(Material supplied):
-*-

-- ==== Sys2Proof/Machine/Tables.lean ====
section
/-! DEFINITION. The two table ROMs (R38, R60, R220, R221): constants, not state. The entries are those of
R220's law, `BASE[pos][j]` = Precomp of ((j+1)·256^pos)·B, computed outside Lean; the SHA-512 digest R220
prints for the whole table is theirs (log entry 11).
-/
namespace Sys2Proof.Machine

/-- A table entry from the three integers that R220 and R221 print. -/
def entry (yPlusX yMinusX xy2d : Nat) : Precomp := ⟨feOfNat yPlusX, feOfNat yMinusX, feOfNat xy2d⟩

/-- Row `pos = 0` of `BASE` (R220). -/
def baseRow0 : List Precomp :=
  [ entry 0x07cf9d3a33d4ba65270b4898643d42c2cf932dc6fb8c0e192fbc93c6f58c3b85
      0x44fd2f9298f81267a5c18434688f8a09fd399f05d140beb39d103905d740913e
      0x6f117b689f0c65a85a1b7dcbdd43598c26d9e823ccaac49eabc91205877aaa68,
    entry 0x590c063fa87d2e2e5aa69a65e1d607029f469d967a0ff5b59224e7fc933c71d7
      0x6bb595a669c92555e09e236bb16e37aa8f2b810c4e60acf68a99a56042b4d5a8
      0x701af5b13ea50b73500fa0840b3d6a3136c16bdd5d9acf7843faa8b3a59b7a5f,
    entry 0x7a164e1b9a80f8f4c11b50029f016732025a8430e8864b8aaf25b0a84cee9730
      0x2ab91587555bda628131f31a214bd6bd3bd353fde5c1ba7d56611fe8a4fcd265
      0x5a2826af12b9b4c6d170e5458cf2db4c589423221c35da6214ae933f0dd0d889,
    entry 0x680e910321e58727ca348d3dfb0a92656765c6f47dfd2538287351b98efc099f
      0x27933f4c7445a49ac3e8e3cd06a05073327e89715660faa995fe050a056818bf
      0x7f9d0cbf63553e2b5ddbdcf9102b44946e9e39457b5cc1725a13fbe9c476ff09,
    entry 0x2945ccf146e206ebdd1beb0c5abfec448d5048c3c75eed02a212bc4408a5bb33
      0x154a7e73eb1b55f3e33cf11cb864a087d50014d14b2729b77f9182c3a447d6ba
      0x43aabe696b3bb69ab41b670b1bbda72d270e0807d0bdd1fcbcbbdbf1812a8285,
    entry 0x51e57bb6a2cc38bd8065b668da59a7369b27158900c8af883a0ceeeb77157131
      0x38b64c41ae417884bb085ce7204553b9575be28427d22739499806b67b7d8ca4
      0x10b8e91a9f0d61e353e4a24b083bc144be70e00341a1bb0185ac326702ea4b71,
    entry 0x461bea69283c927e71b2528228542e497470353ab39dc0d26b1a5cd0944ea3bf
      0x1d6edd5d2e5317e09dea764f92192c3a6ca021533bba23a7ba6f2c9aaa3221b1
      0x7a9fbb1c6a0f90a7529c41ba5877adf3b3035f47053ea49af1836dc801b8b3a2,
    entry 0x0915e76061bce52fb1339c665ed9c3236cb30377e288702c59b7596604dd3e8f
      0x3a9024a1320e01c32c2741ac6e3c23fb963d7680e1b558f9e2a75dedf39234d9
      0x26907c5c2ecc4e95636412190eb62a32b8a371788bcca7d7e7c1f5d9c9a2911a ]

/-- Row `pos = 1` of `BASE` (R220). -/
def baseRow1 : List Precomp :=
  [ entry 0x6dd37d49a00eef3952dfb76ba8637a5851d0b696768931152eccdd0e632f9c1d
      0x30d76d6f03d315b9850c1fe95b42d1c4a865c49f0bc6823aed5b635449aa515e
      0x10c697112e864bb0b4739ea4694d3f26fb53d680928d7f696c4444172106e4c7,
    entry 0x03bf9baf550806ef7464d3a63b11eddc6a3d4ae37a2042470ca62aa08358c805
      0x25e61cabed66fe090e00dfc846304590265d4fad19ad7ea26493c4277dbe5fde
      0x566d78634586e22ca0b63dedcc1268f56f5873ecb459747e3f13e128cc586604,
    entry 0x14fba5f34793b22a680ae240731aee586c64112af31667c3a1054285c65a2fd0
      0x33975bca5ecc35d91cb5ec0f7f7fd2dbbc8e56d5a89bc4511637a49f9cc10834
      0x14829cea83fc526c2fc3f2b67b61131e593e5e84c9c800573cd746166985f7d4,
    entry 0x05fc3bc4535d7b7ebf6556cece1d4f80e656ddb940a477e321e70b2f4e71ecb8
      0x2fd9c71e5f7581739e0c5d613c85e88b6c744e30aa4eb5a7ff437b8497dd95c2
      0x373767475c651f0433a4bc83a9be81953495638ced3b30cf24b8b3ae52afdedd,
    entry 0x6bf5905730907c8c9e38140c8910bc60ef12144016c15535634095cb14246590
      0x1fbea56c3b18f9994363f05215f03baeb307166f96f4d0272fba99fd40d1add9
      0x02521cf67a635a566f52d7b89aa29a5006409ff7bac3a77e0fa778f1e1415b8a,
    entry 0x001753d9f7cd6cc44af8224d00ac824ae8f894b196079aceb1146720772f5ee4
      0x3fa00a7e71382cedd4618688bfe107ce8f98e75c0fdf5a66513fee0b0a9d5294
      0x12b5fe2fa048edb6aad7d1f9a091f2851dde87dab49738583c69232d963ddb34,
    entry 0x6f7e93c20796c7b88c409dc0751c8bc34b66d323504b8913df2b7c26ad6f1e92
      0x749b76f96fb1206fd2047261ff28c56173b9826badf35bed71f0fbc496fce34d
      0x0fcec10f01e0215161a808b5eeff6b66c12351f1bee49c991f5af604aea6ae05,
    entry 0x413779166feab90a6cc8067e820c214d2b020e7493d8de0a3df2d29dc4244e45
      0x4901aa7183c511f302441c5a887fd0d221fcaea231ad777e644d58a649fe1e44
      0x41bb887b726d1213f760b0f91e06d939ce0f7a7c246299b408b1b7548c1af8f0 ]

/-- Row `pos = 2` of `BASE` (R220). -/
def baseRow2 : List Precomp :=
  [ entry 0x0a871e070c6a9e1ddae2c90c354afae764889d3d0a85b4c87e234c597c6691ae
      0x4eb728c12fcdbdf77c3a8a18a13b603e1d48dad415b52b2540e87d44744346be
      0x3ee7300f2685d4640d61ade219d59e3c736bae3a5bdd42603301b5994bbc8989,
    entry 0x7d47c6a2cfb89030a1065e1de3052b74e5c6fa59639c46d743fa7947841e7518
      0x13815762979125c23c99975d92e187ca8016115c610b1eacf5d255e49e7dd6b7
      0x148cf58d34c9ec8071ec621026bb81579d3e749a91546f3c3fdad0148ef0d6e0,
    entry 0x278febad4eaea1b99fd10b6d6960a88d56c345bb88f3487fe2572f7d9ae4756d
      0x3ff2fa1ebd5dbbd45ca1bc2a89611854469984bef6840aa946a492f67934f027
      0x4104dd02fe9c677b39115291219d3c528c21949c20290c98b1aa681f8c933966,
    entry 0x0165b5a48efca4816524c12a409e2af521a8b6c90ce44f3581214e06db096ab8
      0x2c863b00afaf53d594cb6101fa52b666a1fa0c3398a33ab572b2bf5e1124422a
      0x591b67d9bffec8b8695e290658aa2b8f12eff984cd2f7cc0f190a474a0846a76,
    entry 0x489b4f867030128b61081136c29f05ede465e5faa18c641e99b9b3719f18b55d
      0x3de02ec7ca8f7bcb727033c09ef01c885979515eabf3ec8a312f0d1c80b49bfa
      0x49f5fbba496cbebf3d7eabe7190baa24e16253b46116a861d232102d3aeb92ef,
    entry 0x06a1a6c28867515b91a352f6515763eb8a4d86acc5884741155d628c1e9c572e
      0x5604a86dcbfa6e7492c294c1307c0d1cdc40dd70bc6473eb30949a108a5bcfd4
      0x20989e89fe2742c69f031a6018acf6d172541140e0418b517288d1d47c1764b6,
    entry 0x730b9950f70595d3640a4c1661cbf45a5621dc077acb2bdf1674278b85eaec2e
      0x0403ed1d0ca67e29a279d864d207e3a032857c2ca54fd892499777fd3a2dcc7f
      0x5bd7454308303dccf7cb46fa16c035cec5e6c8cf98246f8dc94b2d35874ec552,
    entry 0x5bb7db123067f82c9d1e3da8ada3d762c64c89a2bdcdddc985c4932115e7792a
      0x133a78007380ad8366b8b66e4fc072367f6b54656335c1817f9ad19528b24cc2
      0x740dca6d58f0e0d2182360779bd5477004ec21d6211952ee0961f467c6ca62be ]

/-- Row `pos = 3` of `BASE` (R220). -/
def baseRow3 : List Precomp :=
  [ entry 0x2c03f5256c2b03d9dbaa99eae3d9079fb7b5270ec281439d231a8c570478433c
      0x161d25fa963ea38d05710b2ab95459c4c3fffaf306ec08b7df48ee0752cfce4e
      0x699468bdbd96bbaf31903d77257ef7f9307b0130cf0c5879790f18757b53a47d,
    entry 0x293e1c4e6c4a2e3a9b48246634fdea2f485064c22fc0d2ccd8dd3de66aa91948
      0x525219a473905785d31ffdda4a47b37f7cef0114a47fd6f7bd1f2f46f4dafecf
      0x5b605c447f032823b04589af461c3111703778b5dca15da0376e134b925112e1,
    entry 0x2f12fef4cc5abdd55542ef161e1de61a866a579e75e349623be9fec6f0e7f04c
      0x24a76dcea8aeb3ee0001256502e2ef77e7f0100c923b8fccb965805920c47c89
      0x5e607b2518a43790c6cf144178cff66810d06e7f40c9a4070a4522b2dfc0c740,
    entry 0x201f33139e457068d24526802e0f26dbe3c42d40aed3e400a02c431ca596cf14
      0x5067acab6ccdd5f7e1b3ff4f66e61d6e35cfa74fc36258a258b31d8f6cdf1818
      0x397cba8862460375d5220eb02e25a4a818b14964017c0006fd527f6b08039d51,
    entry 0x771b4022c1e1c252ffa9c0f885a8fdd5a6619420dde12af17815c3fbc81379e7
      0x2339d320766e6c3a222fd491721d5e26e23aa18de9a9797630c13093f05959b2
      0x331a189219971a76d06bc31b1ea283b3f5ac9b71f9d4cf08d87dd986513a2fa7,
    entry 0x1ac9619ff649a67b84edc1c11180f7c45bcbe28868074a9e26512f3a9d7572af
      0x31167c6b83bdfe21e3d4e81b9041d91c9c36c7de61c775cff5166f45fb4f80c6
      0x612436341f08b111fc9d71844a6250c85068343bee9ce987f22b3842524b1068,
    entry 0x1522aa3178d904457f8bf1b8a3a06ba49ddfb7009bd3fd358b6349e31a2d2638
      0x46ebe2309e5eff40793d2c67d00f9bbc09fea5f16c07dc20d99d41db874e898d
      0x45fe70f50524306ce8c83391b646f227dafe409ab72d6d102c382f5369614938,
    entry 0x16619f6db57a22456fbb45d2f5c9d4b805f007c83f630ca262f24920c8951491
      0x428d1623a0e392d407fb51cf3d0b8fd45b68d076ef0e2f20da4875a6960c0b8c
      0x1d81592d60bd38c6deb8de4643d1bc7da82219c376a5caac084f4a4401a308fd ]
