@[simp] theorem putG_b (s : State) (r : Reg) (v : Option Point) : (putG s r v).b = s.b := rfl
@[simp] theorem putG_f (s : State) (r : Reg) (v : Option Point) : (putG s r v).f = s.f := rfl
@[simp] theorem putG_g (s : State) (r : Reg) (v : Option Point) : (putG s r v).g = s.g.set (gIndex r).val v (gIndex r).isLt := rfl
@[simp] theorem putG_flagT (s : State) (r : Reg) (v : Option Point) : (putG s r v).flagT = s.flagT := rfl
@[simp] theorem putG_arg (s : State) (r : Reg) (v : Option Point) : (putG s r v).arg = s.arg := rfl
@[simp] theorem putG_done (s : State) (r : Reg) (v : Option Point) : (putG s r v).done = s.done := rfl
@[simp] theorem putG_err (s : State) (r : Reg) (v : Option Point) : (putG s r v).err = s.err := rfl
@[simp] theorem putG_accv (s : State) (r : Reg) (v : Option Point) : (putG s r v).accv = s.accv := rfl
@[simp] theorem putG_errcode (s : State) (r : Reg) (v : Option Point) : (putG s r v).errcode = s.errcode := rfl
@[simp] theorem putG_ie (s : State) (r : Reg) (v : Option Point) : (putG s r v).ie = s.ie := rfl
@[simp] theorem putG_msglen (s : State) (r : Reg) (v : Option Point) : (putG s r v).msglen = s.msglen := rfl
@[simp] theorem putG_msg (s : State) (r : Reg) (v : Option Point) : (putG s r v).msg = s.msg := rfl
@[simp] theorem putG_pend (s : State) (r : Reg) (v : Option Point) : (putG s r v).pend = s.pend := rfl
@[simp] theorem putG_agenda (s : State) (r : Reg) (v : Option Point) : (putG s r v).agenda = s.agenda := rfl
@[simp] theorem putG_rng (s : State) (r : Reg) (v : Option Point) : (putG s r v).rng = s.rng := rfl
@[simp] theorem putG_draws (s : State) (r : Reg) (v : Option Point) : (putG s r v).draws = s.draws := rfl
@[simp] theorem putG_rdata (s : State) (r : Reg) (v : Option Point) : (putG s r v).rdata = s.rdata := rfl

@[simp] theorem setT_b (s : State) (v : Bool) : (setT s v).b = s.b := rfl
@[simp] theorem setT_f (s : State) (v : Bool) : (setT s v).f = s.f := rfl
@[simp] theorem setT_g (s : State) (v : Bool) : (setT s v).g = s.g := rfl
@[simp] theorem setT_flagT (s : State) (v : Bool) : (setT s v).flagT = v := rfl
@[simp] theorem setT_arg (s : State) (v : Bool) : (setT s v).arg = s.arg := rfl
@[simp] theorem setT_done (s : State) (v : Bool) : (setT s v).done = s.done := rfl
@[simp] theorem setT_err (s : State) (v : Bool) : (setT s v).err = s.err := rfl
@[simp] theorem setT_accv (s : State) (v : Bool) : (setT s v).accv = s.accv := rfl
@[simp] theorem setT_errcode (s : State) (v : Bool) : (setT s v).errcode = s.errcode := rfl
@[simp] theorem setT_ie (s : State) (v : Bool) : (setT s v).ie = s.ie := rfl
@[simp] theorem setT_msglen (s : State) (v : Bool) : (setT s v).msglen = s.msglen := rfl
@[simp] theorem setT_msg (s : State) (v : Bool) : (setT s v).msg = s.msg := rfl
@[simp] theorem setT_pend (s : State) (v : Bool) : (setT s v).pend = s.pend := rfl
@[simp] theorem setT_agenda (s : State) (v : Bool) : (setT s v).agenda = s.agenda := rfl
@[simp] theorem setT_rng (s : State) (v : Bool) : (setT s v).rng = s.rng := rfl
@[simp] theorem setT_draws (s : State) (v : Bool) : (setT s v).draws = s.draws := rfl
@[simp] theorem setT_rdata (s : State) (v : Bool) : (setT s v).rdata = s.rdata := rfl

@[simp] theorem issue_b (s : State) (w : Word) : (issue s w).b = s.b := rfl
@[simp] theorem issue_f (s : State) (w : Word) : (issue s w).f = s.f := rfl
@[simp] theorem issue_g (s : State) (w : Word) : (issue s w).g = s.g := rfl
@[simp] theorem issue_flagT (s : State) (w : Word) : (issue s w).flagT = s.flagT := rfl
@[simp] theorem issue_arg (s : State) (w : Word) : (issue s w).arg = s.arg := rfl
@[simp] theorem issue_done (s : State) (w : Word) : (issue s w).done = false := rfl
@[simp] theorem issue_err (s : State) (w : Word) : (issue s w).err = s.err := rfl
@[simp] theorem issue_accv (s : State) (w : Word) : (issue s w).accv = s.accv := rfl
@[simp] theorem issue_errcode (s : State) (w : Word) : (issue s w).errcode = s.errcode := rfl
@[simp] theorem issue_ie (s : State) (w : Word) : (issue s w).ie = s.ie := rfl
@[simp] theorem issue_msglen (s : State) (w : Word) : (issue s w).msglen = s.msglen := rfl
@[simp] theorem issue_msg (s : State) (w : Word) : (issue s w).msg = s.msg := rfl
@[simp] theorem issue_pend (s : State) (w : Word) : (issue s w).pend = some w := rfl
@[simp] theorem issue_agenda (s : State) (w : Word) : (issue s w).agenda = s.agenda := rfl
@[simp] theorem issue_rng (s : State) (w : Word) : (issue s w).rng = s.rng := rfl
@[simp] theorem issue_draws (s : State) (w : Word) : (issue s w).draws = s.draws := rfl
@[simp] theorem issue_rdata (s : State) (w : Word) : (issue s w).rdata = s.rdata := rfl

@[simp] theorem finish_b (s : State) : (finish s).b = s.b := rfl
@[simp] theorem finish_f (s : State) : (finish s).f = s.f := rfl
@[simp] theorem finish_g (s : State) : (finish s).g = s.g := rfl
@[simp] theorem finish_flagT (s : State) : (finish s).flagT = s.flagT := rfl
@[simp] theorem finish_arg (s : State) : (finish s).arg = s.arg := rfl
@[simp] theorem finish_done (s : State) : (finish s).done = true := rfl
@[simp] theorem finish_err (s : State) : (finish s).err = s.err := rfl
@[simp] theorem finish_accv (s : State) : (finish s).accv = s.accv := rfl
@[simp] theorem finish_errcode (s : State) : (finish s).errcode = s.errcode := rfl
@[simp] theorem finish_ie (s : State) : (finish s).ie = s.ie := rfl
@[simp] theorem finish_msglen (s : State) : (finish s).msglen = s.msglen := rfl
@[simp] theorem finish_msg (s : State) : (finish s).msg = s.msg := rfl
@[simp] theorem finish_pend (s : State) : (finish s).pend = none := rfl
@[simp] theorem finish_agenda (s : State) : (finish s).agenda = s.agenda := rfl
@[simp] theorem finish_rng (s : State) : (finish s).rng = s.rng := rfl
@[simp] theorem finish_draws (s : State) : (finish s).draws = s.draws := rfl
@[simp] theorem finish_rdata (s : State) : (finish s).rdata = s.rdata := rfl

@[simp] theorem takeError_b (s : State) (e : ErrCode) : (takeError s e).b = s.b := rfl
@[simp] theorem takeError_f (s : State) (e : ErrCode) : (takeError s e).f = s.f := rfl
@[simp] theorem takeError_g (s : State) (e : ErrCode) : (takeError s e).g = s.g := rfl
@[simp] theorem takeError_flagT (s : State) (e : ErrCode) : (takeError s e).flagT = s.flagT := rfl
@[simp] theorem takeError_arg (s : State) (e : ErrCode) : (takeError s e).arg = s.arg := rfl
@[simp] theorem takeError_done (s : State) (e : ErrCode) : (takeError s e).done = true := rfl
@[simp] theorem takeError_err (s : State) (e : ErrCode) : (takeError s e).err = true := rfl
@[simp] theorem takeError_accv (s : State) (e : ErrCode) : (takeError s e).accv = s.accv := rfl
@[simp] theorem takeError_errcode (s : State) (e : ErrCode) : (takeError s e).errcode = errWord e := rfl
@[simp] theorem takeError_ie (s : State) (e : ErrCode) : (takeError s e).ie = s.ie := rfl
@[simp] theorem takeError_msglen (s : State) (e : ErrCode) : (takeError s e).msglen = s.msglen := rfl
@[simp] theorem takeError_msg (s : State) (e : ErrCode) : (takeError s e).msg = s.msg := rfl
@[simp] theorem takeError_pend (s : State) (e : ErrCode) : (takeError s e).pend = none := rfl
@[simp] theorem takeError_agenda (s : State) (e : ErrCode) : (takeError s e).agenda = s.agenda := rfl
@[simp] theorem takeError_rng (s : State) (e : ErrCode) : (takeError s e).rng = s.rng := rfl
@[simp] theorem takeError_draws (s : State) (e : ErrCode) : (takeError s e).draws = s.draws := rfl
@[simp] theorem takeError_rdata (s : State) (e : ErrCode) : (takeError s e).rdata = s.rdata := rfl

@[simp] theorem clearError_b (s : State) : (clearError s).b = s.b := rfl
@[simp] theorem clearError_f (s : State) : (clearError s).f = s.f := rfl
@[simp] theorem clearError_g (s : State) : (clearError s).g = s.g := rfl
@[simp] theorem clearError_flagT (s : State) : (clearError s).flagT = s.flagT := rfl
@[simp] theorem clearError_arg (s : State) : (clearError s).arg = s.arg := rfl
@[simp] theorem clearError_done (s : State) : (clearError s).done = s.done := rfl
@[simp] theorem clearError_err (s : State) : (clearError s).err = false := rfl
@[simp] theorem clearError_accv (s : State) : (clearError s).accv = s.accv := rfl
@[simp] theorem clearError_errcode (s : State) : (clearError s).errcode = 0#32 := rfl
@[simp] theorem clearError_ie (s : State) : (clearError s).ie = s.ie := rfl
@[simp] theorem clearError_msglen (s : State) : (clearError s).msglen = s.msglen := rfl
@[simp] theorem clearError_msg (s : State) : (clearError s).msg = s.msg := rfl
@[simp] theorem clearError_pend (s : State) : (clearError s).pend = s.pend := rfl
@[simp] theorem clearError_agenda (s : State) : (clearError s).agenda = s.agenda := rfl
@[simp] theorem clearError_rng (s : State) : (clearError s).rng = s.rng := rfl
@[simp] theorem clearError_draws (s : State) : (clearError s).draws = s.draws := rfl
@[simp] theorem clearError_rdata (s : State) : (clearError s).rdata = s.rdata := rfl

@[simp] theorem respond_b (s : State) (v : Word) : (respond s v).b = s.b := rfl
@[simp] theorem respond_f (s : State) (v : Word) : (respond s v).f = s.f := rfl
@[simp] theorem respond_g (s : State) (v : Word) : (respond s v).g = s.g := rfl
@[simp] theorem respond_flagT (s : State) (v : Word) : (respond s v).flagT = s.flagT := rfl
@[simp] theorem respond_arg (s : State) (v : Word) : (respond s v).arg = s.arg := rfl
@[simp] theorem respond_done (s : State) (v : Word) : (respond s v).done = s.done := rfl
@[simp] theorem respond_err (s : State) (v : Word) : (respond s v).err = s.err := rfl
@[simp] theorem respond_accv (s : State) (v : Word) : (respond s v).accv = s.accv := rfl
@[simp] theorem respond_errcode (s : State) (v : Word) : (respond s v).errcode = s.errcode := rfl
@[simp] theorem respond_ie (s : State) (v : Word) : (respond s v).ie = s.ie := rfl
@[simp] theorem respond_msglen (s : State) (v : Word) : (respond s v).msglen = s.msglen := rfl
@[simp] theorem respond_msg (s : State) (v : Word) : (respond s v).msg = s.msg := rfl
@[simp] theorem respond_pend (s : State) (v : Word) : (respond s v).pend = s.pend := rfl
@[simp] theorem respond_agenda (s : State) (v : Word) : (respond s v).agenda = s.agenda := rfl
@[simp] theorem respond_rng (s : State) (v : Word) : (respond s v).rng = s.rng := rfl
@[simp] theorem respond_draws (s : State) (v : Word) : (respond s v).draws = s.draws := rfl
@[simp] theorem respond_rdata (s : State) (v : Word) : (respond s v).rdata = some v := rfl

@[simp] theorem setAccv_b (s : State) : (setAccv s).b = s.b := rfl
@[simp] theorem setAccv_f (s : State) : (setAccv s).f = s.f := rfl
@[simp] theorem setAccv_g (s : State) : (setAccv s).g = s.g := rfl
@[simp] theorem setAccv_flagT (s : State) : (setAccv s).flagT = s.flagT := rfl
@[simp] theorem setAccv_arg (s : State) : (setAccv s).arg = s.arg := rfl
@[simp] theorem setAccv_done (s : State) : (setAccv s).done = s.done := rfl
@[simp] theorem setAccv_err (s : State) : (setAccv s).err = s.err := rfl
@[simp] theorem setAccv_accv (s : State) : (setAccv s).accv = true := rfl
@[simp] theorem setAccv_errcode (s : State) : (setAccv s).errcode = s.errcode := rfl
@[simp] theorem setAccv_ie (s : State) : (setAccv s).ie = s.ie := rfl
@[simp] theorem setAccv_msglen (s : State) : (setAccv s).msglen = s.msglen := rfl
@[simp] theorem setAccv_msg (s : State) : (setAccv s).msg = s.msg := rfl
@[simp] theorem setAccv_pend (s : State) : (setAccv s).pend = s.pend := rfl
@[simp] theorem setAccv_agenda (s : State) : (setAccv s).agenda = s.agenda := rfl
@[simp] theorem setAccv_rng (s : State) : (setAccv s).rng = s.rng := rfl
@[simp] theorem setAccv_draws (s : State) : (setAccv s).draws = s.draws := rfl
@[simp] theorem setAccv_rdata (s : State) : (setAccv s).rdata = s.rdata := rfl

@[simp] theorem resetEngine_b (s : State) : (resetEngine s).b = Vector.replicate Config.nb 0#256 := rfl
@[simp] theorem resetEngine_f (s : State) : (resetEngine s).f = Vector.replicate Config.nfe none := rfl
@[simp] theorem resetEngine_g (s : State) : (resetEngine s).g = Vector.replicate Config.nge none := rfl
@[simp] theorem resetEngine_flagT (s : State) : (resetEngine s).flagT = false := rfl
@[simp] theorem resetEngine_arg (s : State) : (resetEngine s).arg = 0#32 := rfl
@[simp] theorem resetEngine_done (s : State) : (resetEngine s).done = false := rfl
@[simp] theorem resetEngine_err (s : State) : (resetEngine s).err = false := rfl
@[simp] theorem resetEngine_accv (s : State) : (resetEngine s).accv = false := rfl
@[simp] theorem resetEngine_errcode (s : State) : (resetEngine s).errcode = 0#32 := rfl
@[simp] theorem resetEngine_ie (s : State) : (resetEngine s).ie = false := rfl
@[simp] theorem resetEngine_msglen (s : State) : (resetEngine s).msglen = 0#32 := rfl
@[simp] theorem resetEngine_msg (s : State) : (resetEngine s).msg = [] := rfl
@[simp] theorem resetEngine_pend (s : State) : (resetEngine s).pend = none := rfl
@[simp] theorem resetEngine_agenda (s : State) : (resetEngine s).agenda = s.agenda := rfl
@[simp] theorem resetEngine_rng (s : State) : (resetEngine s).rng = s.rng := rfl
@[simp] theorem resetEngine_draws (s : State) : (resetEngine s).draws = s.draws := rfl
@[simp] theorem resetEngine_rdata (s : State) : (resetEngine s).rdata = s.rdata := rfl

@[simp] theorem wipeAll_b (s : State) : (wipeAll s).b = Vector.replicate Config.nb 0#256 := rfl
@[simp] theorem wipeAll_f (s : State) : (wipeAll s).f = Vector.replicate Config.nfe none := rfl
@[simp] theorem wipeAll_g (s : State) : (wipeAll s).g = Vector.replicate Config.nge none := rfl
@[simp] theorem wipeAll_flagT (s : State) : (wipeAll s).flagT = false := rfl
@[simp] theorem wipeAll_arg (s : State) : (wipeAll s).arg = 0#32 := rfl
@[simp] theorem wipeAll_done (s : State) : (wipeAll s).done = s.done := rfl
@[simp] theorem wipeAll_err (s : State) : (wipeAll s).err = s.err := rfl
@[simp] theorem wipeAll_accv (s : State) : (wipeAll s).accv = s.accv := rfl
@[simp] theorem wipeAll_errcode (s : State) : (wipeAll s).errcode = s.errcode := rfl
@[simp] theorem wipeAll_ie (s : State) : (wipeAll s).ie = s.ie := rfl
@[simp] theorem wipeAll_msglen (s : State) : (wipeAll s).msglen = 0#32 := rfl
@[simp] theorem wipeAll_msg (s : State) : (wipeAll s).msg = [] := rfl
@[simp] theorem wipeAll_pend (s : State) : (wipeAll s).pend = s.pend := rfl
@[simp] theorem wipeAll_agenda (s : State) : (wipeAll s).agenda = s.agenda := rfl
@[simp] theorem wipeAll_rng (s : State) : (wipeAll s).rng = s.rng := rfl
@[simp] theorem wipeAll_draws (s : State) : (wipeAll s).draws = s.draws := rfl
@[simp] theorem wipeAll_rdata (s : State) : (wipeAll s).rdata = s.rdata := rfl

-*-

(How to complete this task):
Please output an exact copy of the lines above, from the opening line of the data down to the line that contains "R221 print. -/".

(Response box):
-- ==== Sys2Proof/Machine/Tables.lean ====
section
/-! DEFINITION. The two table ROMs (R38, R60, R220, R221): constants, not state. The entries are those of
R220's law, `BASE[pos][j]` = Precomp of ((j+1)·256^pos)·B, computed outside Lean; the SHA-512 digest R220
prints for the whole table is theirs (log entry 11).
-/
namespace Sys2Proof.Machine

/-- A table entry from the three integers that R220 and R221 print. -/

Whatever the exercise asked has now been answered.